The identity quaternion. Corresponds to no rotation.

pub const NAN: Self = _

All NANs.

pub const fn from_xyzw(x: f64, y: f64, z: f64, w: f64) -> Self

Creates a new rotation quaternion.

This should generally not be called manually unless you know what you are doing. Use one of the other constructors instead such as identity or from_axis_angle.

from_xyzw is mostly used by unit tests and serde deserialization.

Preconditions

This function does not check if the input is normalized, it is up to the user to provide normalized input or to normalized the resulting quaternion.
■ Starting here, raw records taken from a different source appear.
-- ==== Sys2Proof/Machine/Queues.lean ====
section
/-! DEFINITION. The group queues and the swap (Chapters 2 and 3): the closed state, joining and leaving a queue, the overflow move,
the freeing of a call, and the swap at the quiet point. -/
namespace Sys2Proof.Machine

/-- The active state of a service line, from its mode, seen level and latch (R41). -/
def LineRec.active (r : LineRec) : Bool :=
  match r.mode with
  | .off => false
  | .levelHigh => r.seen
  | .levelLow => !r.seen
  | .toggleRise | .toggleFall => r.latch

namespace State

/-! ### Open and closed (R38) -/

/-- The service line named in the group's active set holds it closed (R38). -/
def heldByLine (s : State) (g : Group) : Bool :=
  match (s.group g).active.line with
  | none => false
  | some l => (s.line l).active

/-- The group is closed: by the supervisor or by its service line (R38). -/
def closed (s : State) (g : Group) : Bool := (s.group g).supervisorClosed || s.heldByLine g

/-- The closed states are re-evaluated after a change of state `before`: a group that has passed from closed to open triggers the
Distributor, which is a sweep (R38, R75). -/
def sweepIfOpened (s before : State) : State :=
  if (List.finRange 64).any fun g => before.closed g && !s.closed g then s.raiseSweep else s

/-! ### Queue membership (R57 to R59) -/

/-- The entry (`key`, `seq`) stands before call `c` in queue order (R57). -/
def standsBefore (s : State) (key : Int) (seq : Nat) (c : CallSlot) : Bool :=
  match s.call c with
  | none => false
  | some r => decide (key < r.key) || (decide (key = r.key) && decide (seq < r.seq))

/-- A call put into a queue at its place in the queue order (R57). -/
def insertCall (s : State) (key : Int) (seq : Nat) (c : CallSlot) : List CallSlot → List CallSlot
  | [] => [c]
  | d :: rest => if s.standsBefore key seq d then c :: d :: rest else d :: insertCall s key seq c rest

/-- Call `c` joins group `g`'s queue: steps 1 to 6 of R59. -/
def join (s : State) (c : CallSlot) (g : Group) : State :=
  match s.call c with
  | none => s
  | some r =>
    let p := (s.group g).active
    let key : Int := (s.clock : Int) - (r.priority * p.priorityStep : Nat)
    let due := if p.overflowWait = 0 then none else some (s.clock + p.overflowWait)
    let s1 := s.putCall c (some { r with group := g, entry := s.clock, key := key, overflowDue := due })
    let s2 := s1.modGroup g fun q => { q with queue := s1.insertCall key r.seq c q.queue }
    (s2.evalQueue g).raiseCallTrigger c

/-- Call `c` leaves group `g`'s queue, and the group's conditions are evaluated (R55, R69, R96). -/
def leaveQueue (s : State) (c : CallSlot) (g : Group) : State :=
  (s.modGroup g fun q => { q with queue := q.queue.filter (· != c) }).evalQueue g

/-- One statistic, or another part of a group's statistics, is changed (R43). -/
def modStats (s : State) (g : Group) (f : Stats → Stats) : State :=
  s.modGroup g fun q => { q with stats := f q.stats }

/-- The group's queue is below its active maximum depth (R59). -/
def belowDepth (s : State) (g : Group) : Bool := decide (s.queueLength g < (s.group g).active.maxDepth)

/-! ### Overflow (R69) -/

/-- The group that call `c`, with record `r`, can move to now (the conditions of R69). -/
def overflowGroup (s : State) (r : CallRec) : Option Group :=
  match r.state, (s.group r.group).active.overflowTarget with
  | .queued, some t => if !s.closed t && s.belowDepth t && decide (r.hops < 3) then some t else none
  | _, _ => none

/-- An overflow move of call `c` is attempted; an attempt that fails changes nothing (R69). -/
def tryOverflow (s : State) (c : CallSlot) : State :=
  match s.call c with
  | none => s
  | some r =>
    match s.overflowGroup r with
    | none => s
    | some t =>
      let s1 := s.leaveQueue c r.group
      let s2 := s1.modCall c fun k => { k with hops := k.hops + 1, noAnswers := 0, pendingOverflow := false }
      let s3 := s2.modStats r.group fun q => { q with overflowedOut := bump q.overflowedOut }
      let s4 := s3.modStats t fun q => { q with overflowedIn := bump q.overflowedIn }
      (s4.join c t).moveMusic t c

/-! ### The swap (R36) and offers in progress (R34) -/

/-- The group's listening calls move to its music source, in queue order (R166). -/
def moveListeners (s : State) (g : Group) : State :=
  (s.group g).queue.foldl (fun s c => s.moveMusic g c) s

/-- The swap: the staged set becomes the active set, DEPTH and WAIT are evaluated, a changed music source moves the listening calls,
and a sweep is raised, which also serves a passage to open (R36). -/
def performSwap (s : State) (g : Group) : State :=
  let r := s.group g
  let s1 := s.setGroup g { r with active := r.staged, swapPending := false }
  let s2 := (s1.evalDepth g).evalWait g
  let s3 := if r.active.music = r.staged.music then s2 else s2.moveListeners g
  s3.raiseSweep

/-- A call of group `g` has left OFFERED (R34). -/
def endOffer (s : State) (g : Group) : State := s.modGroup g fun q => { q with offers := q.offers - 1 }

/-- The swap of a swap-pending group with no offer in progress is performed (R34). -/
def swapIfQuiet (s : State) (g : Group) : State :=
  if (s.group g).swapPending && (s.group g).offers == 0 then s.performSwap g else s

/-! ### Freeing a call (R55) -/

/-- Call `c` is freed: steps 1 to 5 of R55. Its timers go with its record. -/
def freeCall (s : State) (c : CallSlot) : State :=
  match s.call c with
  | none => s
  | some r =>
    let s1 := if c ∈ (s.group r.group).queue then s.leaveQueue c r.group else s
    let s2 := s1.detach c
    let p := portOf r.owner
    let s3 := ((s2.removeOwed p (.call c .listen)).removeOwed p (.call c .connect)).removeOwed p (.call c .cleared)
    s3.putCall c none

end State

end Sys2Proof.Machine
end

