-- ==== Sys2Proof/Machine/Highway.lean ====
section
/-! DEFINITION. The playout and highway requests (Chapter 9), the highway frame, and the completion of steps and fills
(Chapter 8). -/
namespace Sys2Proof.Machine

/-- The check of a music source number before `act` on the source named (R164, R165). -/
def asSource (ps : List Byte) (s : State) (act : SourceNo → Reply) : Reply :=
  match below 8 (u8 ps 0) with
  | none => .refuse s .badParam
  | some m => act m

/-- The idle output mode a byte names (R197). -/
def idleModeOf (v : Nat) : Option IdleMode :=
  if v = 0 then some .idleByte else if v = 1 then some .off else none

namespace State

/-- The listen source that hears a highway channel (R159). -/
def listenOf (h : HighwayChannel) : Listen :=
  match playerOf h with
  | .source m => .music m
  | .channel j => .announce j

/-- The calls that hear highway channel `h`, in ascending order of call slot (R175; log entry 12). -/
def hearers (s : State) (h : HighwayChannel) : List CallSlot :=
  findAll (fun o : Option CallRec => o.any fun r => r.listen == listenOf h) s.calls

/-- The timeslot belongs to another highway channel (R175). -/
def slotTaken (s : State) (h : HighwayChannel) (t : Option Timeslot) : Bool :=
  t.isSome && (findAll (· == t) s.slotMap).any (· != h)

/-- Program `p`, or none, is given to source `m`, by its state: the table of R164. -/
def giveProgram (s : State) (m : SourceNo) (p : Option ProgramNo) : Reply :=
  let q := s.source m
  match q.run with
  | none =>
    let s1 := s.setSource m { q with current := p }
    .ok (if 0 < q.listeners then s1.startSource m else s1)
  | some _ =>
    if p = q.current then .ok (s.setSource m { q with staged := .empty })
    else { state := s.setSource m { q with staged := .value p }, result := .pending }

/-- The step or fill of highway channel `h` that has had its last byte played is completed (log entry 6). -/
def completeRun (s : State) (h : HighwayChannel) : State := (s.completeStep h).completeFill h

/-- One highway frame (R150, R176): outstanding completions are taken, every mapped timeslot is driven, and every run advances by
one byte. -/
def nextFrame (s : State) : State :=
  let s1 := (List.finRange 24).foldl completeRun s
  (List.finRange 24).foldl playFrame (s1.setHighway s1.frameOutput)

end State

/-! ### What each request does -/

/-- SOURCE_READ (R165). -/
def actSourceRead (ps : List Byte) (s : State) : Reply :=
  asSource ps s fun m => .ok s (s.sourceBytes m)

/-- SOURCE_SET (R164). -/
def actSourceSet (ps : List Byte) (s : State) : Reply :=
  asSource ps s fun m =>
    match belowOrNone 64 (u8 ps 1) with
    | none => .refuse s .badParam
    | some p => s.giveProgram m p

/-- SOURCE_LIMIT (R165). -/
def actSourceLimit (ps : List Byte) (s : State) : Reply :=
  asSource ps s fun m =>
    let n := clamp 1 15 (u8 ps 1)
    { state := s.setSource m { s.source m with idleLimit := n }
      result := if n = u8 ps 1 then .ok else .okClamped
      content := field 1 n }

/-- CHANNEL_READ (R174). -/
def actChannelRead (ps : List Byte) (s : State) : Reply :=
  match below 16 (u8 ps 0) with
  | none => .refuse s .badParam
  | some j => .ok s (s.channelBytes j)

/-- SLOT_MAP (R175). -/
def actSlotMap (ps : List Byte) (s : State) : Reply :=
  match below 24 (u8 ps 0), belowOrNone 32 (u8 ps 1), idleModeOf (u8 ps 2) with
  | some h, some t, some m =>
    if s.slotTaken h t then .refuse s .busy
    else
      let s1 := s.setSlot h t m
      .ok (if s.slotOf h = t then s1 else (s1.hearers h).foldl (fun s c => s.handCall c .listen) s1)
  | _, _, _ => .refuse s .badParam

/-- SLOT_READ (R175). -/
def actSlotRead (_ps : List Byte) (s : State) : Reply :=
  .ok s (((List.finRange 24).flatMap fun h => codeField (s.slotOf h) ++ field 1 (s.modeOf h).code) ++ [s.idleByte])

/-- IDLE_BYTE_SET (R176). -/
def actIdleByteSet (ps : List Byte) (s : State) : Reply := .ok (s.setIdleByte (ps.getD 0 0))

/-! ### The meanings -/

/-- SOURCE_READ. -/
def execSourceRead (p : Port) (body : List Byte) (s : State) : Host.Outcome State Fault Refusal :=
  .next (State.request .sourceRead p body actSourceRead s.settled)

/-- SOURCE_SET. -/
def execSourceSet (p : Port) (body : List Byte) (s : State) : Host.Outcome State Fault Refusal :=
  .next (State.request .sourceSet p body actSourceSet s.settled)

/-- SOURCE_LIMIT. -/
def execSourceLimit (p : Port) (body : List Byte) (s : State) : Host.Outcome State Fault Refusal :=
  .next (State.request .sourceLimit p body actSourceLimit s.settled)

/-- CHANNEL_READ. -/
def execChannelRead (p : Port) (body : List Byte) (s : State) : Host.Outcome State Fault Refusal :=
  .next (State.request .channelRead p body actChannelRead s.settled)

/-- SLOT_MAP. -/
def execSlotMap (p : Port) (body : List Byte) (s : State) : Host.Outcome State Fault Refusal :=
  .next (State.request .slotMap p body actSlotMap s.settled)

/-- SLOT_READ. -/
def execSlotRead (p : Port) (body : List Byte) (s : State) : Host.Outcome State Fault Refusal :=
  .next (State.request .slotRead p body actSlotRead s.settled)

/-- IDLE_BYTE_SET. -/
def execIdleByteSet (p : Port) (body : List Byte) (s : State) : Host.Outcome State Fault Refusal :=
  .next (State.request .idleByteSet p body actIdleByteSet s.settled)

/-- HIGHWAY_FRAME (R176). -/
def execHighwayFrame (s : State) : Host.Outcome State Fault Refusal := .next s.settled.nextFrame

/-- STEP_COMPLETE (R150) of the run on highway channel `h`. -/
def execStepComplete (h : HighwayChannel) (s : State) : Host.Outcome State Fault Refusal :=
  .next (s.settled.completeStep h)

/-- FILL_COMPLETE (R156) of the run on highway channel `h`. -/
def execFillComplete (h : HighwayChannel) (s : State) : Host.Outcome State Fault Refusal :=
  .next (s.settled.completeFill h)

end Sys2Proof.Machine
end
pub const fn from_array(a: [f64; 4]) -> Self

Creates a rotation quaternion from an array.

Preconditions

This function does not check if the input is normalized, it is up to the user to provide normalized input or to normalized the resulting quaternion.

pub fn from_vec4(v: DVec4) -> Self

Creates a new rotation quaternion from a 4D vector.

Preconditions

This function does not check if the input is normalized, it is up to the user to provide normalized input or to normalized the resulting quaternion.

pub fn from_slice(slice: &[f64]) -> Self

Creates a rotation quaternion from a slice.

Preconditions

This function does not check if the input is normalized, it is up to the user to provide normalized input or to normalized the resulting quaternion.

Panics

Panics if slice length is less than 4.

pub fn write_to_slice(self, slice: &mut [f64])

Writes the quaternion to an unaligned slice.

Panics

Panics if slice length is less than 4.

pub fn from_axis_angle(axis: DVec3, angle: f64) -> Self

Create a quaternion for a normalized rotation axis and angle (in radians). The axis must be normalized (unit-length).

Panics

Will panic if axis is not normalized when glam_assert is enabled.

pub fn from_scaled_axis(v: DVec3) -> Self

Create a quaternion that rotates v.length() radians around v.normalize().

from_scaled_axis(Vec3::ZERO) results in the identity quaternion.

pub fn from_rotation_x(angle: f64) -> Self

Creates a quaternion from the angle (in radians) around the x axis.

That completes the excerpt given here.